[Assigned task]: Check each line of the listing for the word "immU" and report how many lines contain it, giving nothing but the number.

[Dataset]:
/-- A compare: fc names the destination predicate, p0 without XREG (R54, R118). -/
def cmp3 {α β : Type} (m : DecMode) (r : Raw) (pd : Option Pred) (ra : BitVec 30 → Option α)
    (rb : BitVec 30 → Option β) (k : Pred → PReg → α → β → Instr) : Option Instr :=
  if r.m6 = 0 && r.m2 = 0 then do
    let g ← pd
    let x ← litExt m r true true
    let d ← pregOf r.fc r.c4
    let a ← ra x.1
    let b ← rb x.2
    some (k g d a b)
  else none

/-- Format FI with destination fa (R51, R108). -/
def fiP {γ : Type} (m : DecMode) (r : Raw) (pd : Option Pred) (i : γ) (k : Pred → Reg → γ → Option Instr) : Option Instr :=
  if r.noC && r.m2 = 0 && r.m6 = 0 && !r.b4 then do
    let g ← pd
    let d ← dstOf m r.fa r.a4
    k g d i
  else none

/-- A compare with an immediate (R111). DEDUCED (log 67): in maintenance decode its fa, which it only reads, is a tagged source (R64). -/
def cmpI {γ : Type} (m : DecMode) (r : Raw) (i : γ) (k : Pred → PReg → SSrc → γ → Instr) : Option Instr :=
  if r.m2 = 0 && r.m6 = 0 && !r.b4 then do
    let g ← predW r
    let d ← pregOf r.fc r.c4
    let a ← rdS m r.fa r.a4 0
    some (k g d a i)
  else none

/-- Format FS and format FB or FP: no XREG (R60). -/
def bare (r : Raw) (x : Option Instr) : Option Instr := if r.xreg.isSome || r.m6 ≠ 0 then none else x

/-- Format FS with a field and no XIMM. -/
def fsF (r : Raw) (k : Pred → BitVec 10 → Option Instr) : Option Instr :=
  bare r (noImm r ((predW r).bind fun g => k g r.f10))

/-- Format FS with field10 zero (R60). -/
def noOps (_ : DecMode) (r : Raw) (k : Pred → Instr) : Option Instr :=
  fsF r fun g f => if f = 0 then some (k g) else none

/-- Format FB (R51). -/
def fbF (r : Raw) (k : Pred → BitVec 40 → Instr) : Option Instr :=
  bare r ((predW r).map fun g => k g (extS 10 40 r.ximm r.f10))

/-- Format FM without a data register (R194). -/
def fmN (m : DecMode) (r : Raw) (k : Pred → SSrc → BitVec 30 → Instr) : Option Instr :=
  if r.noC && r.m2 = 0 && r.m6 = 0 && r.fa = 0 && !r.a4 then do
    let g ← predW r
    let b ← rdS m r.fb r.b4 0
    some (k g b (extS 0 30 r.ximm 0))
  else none

/-- Format FM with a data register that is written (R194). -/
def fmD (m : DecMode) (r : Raw) (pd : Option Pred) (m2 : BitVec 2) (k : Pred → Reg → SSrc → BitVec 30 → Instr) :
    Option Instr :=
  if r.noC && r.m2 = m2 && r.m6 = 0 then do
    let g ← pd
    let d ← dstOf m r.fa r.a4
    let b ← rdS m r.fb r.b4 0
    some (k g d b (extS 0 30 r.ximm 0))
  else none

/-- Format FM with a data register that is read (R194). -/
def fmS {α : Type} (m : DecMode) (r : Raw) (pd : Option Pred) (m2 : BitVec 2) (ra : BitVec 30 → Option α)
    (k : Pred → α → SSrc → BitVec 30 → Instr) : Option Instr :=
  if r.noC && r.m2 = m2 && r.m6 = 0 then do
    let g ← pd
    let a ← ra 0
    let b ← rdS m r.fb r.b4 0
    some (k g a b (extS 0 30 r.ximm 0))
  else none

/-- The pattern instructions of page 7 (R293): fa an even vector register, fc required. A pattern is a pair of registers, so in
maintenance decode fa names a vector register (log 8). -/
def pairF (m : DecMode) (r : Raw) (k : Pred → Reg → Reg → SSrc → Option Instr) : Option Instr :=
  if r.xreg.isSome && r.m2 = 0 && r.ximm.isEmpty then do
    let g ← predW r
    let d ← dstOf m r.fc r.c4
    let a ← rdV m r.fa r.a4 0
    let b ← rdS m r.fb r.b4 0
    match a with
    | .reg vp => if okPair m vp then k g d vp b else none
    | .bcast _ => none
  else none

/-! ## Instructions with a form of their own -/

/-- Format FI with a scalar destination. -/
def fi {γ : Type} (m : DecMode) (r : Raw) (i : γ) (k : Pred → Reg → γ → Option Instr) : Option Instr := fiP m r (predW r) i k

/-- Format FI with a vector destination. -/
def fiV {γ : Type} (m : DecMode) (r : Raw) (i : γ) (k : Pred → Reg → γ → Option Instr) : Option Instr := fiP m r (predL r) i k

/-- EXT, EXTU and INS: XIMM carries pos and width (R108, R116). DESIGN CHOICE (log 66): in maintenance decode it does so beside a literal in fb
too, which then keeps its three bits. -/
def extF (m : DecMode) (r : Raw) (k : Pred → Reg → SSrc → BitVec 6 → BitVec 6 → Instr) : Option Instr :=
  let v := ximmVal r.ximm
  let pos : BitVec 6 := v.extractLsb' 0 6
  let w1 : BitVec 6 := v.extractLsb' 6 6
  if r.noC && r.m2 = 0 && r.m6 = 0 && v.toNat < 4096 && pos.toNat + w1.toNat + 1 ≤ 64 then do
    let g ← predW r
    let d ← dstOf m r.fa r.a4
    let b ← rdS m r.fb r.b4 0
    some (k g d b pos w1)
  else none

/-- PAND, POR and PXOR (R111). -/
def p3 (r : Raw) (k : Pred → PReg → PReg → PReg → Instr) : Option Instr :=
  if r.m2 = 0 && r.m6 = 0 && r.ximm.isEmpty then do
    let g ← predW r
    let a ← pregOf r.fa r.a4
    let b ← pregOf r.fb r.b4
    let d ← if r.xreg.isSome then pregOf r.fc r.c4 else some a
    some (k g d a b)
  else none

/-- PNOT (R111). -/
def p2 (r : Raw) (k : Pred → PReg → PReg → Instr) : Option Instr :=
  if r.noC && r.m2 = 0 && r.m6 = 0 && r.ximm.isEmpty then do
    let g ← predW r
    let d ← pregOf r.fa r.a4
    let b ← pregOf r.fb r.b4
    some (k g d b)
  else none

/-- PSET (R108, R111). -/
def psetF (_ : DecMode) (r : Raw) : Option Instr :=
  if r.noC && r.m2 = 0 && r.m6 = 0 && !r.b4 && (immU 35 r).toNat < 65536 then do
    let g ← predW r
    let d ← pregOf r.fa r.a4
    some (.pset g d ((immU 35 r).setWidth 16))
  else none

/-- PMOVS (R111, R119). -/
def pmovsF (m : DecMode) (r : Raw) : Option Instr :=
  if r.noC && r.m2 = 0 && r.m6 = 0 && r.ximm.isEmpty then do
    let g ← predW r
    let d ← dstOf m r.fa r.a4
    let b ← pregOf r.fb r.b4
    some (.pmovs g d b)
  else none

/-- PMOVP (R111, R119). -/
def pmovpF (m : DecMode) (r : Raw) : Option Instr :=
  if r.noC && r.m2 = 0 && r.m6 = 0 then do
    let g ← predW r
    let x ← litExt m r false true
    let d ← pregOf r.fa r.a4
    let b ← rdS m r.fb r.b4 x.2
    some (.pmovp g d b)
  else none

/-- MFS (R69). -/
def mfsF (m : DecMode) (r : Raw) : Option Instr :=
  if r.xreg.isSome && r.m6 = 0 && !r.a4 && !r.b4 && r.m2 = 0 && r.ximm.isEmpty then do
    let g ← predW r
    let d ← dstOf m r.fc r.c4
    let n ← sysOf r.f10.toNat
    some (.mfs g d n)
  else none

/-- MTS (R69, R95). -/
def mtsF (m : DecMode) (r : Raw) : Option Instr :=
  if r.xreg.isSome && r.m6 = 0 && !r.a4 && !r.b4 && r.m2 = 0 && r.ximm.isEmpty then do
    let g ← predW r
    let a ← rdS m r.fc r.c4 0
    let n ← sysOf r.f10.toNat
    if n.writable then some (.mts g n a) else none
  else none

/-- VPACK (R124, R139). -/
def packOf (r : Raw) (g : Pred) (d : Reg) (a b : VSrc) : Option Instr := do
  let q ← satOf r.m2
  if r.m6.toNat < 2 || (r.m6 = 2 && q = .trunc) then some (.vpack g d a b (r.m6.setWidth 2) q) else none

/-- VUNPK (R124, R139). -/
def unpkOf (r : Raw) (g : Pred) (d : Reg) (b : VSrc) : Option Instr :=
  let mode : BitVec 2 := r.m6.extractLsb' 0 2
  let part : BitVec 2 := r.m6.extractLsb' 2 2
  let s : Bool := r.m2 == 1
  if r.m6.toNat < 16 && r.m2.toNat < 2 &&
      (mode = 0 && part.toNat < 2 || mode = 1 || mode = 2 && part = 0 && !s) then
    some (.vunpk g d b mode part s)
  else none

/-- TBLLD (R124, R136). -/
def tblldF (m : DecMode) (r : Raw) : Option Instr :=
  if r.noC && r.m2 = 0 && r.m6 = 0 && !r.a4 && r.fa.extractLsb' 2 3 = 1 then do
    let g ← predW r
    let x ← litExt m r false true
    let b ← rdS m r.fb r.b4 x.2
    some (.tblld g (r.fa.extractLsb' 0 2) b)
  else none

/-- VLDG (R194): fc is the index register, required. -/
def vldgF (m : DecMode) (r : Raw) : Option Instr :=
  if r.xreg.isSome && r.m2 = 0 && r.m6 = 0 then do
    let g ← predL r
    let d ← dstOf m r.fa r.a4
    let b ← rdS m r.fb r.b4 0
    let vi ← rdV m r.fc r.c4 0
    some (.vldg g d b (extS 0 30 r.ximm 0) vi)
  else none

[Reply]: 2